▶ _LISTED ENTRIES_:
-- ==== Sys2Proof/Certificates/Slice0/Obligations.lean ====
section
/-! DEFINITION. The statements for the provers, each over every state that meets its hypotheses.  A rule is one of spec/.
Where a rule rests on a decision of the spec or on a choice of the model, the docstring says so. -/

open Sys2Proof Sys2Proof.Machine

/-! Encoding (30_encoding.md). -/

/-- Decoding what encodes a well-formed operation gives it back: no bit of a field is dropped (R70, R71, R74, R78). -/
def Obligations.DecodeOfEncode : Prop :=
  ∀ (p : Params) (i : Instr), i.wf p = true → decode p (encode i) = .ok i

/-- A word that decodes has one meaning: it decodes to a well-formed operation whose encoding is that word with that
payload; so does an address under the default map (R70, R71, R73, R74, R78). -/
def Obligations.EncodeOfDecode : Prop :=
  ∀ (p : Params) (what : Presented) (i : Instr), decode p what = .ok i →
    i.wf p = true ∧ ((∃ ws, what = .words ws) ∨ p.map = AddrMap.default → encode i = what)

/-- The words refused are exactly those R73 lists and, by inference from R78, which gives a payload to APUSH alone, a word of
another operation with payload words after it; whoever presents them. -/
def Obligations.IllegalWordsAreRefused : Prop :=
  ∀ (s : State) (agent : Agent) (grain : Grain) (w : Word) (payload : List Word) (rest : List Event),
    s.inbox = .present agent grain (.words (w :: payload)) :: rest →
      ((∃ e, step s = .refused (.illegalWord e)) ↔ illegalWord s.cfg w payload)

/-- Of the eighteen (match, mask) pairs of R74 every address matches exactly one, that of its row. -/
def Obligations.AddressRowsPartition : Prop :=
  ∀ a : Addr, addressTable.filter (fun m => decide (a &&& m.2 = m.1)) = [rowMatchMask (rowOf a)] ∧ rowAddr (rowOf a) = a

/-- Words the spec writes out for its operations decode to them (the examples of 40_bus.md to 60_exceptions.md; AVAIL's is
45_audio_ring.md R177).  The last two clauses are no words of the spec: they are bus calls under the default map, which
R74 decodes; the map is log entry 2 (PRESUMED) and the form of a call log entry 11 (DESIGN CHOICE). -/
def Obligations.SpecWordsDecode : Prop :=
  decode Params.default (.words [0x00401800]) = .ok (.cpur 0x4018) ∧
    decode Params.default (.words [0x10401601]) = .ok (.cpuw 0x4016 0x01) ∧
    decode Params.default (.words [0x20200000]) = .ok (.ppur 0x2000) ∧
    decode Params.default (.words [0x3023C055]) = .ok (.ppuw 0x23C0 0x55) ∧
    decode Params.default (.words [0x40000100]) = .ok (.snap 0x0001) ∧
    decode Params.default (.words [0x50643200]) = .ok (.gundn 100 50) ∧
    decode Params.default (.words [0x80000002]) = .ok (.irqa 2) ∧
    decode Params.default (.words [0xB0000001]) = .ok (.fpub 1) ∧
    decode Params.default (.words [0xF0000002]) = .ok .avail ∧
    decode Params.default (.words [0xF0000103]) = .ok (.setnmi true) ∧
    decode Params.default (.words [0xF0000804]) = .ok (.ppucfg .setIrqLatch 0x08) ∧
    decode Params.default (.busRead 0x4016) = .ok .cpurPort1 ∧
    decode Params.default (.busWrite 0x4016 0x01) = .ok (.cpuwStrobe 0x01)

▶ _YOUR ASSIGNMENT_:
Take from the material above the lines running from the one with "decode Params.default (.words [0xB0000001])" through the one with "decode Params.default (.words [0xF0000804])", and repeat them exactly, with nothing else.

▶ _ANSWER SPACE_:
    decode Params.default (.words [0xB0000001]) = .ok (.fpub 1) ∧
    decode Params.default (.words [0xF0000002]) = .ok .avail ∧
    decode Params.default (.words [0xF0000103]) = .ok (.setnmi true) ∧
    decode Params.default (.words [0xF0000804]) = .ok (.ppucfg .setIrqLatch 0x08) ∧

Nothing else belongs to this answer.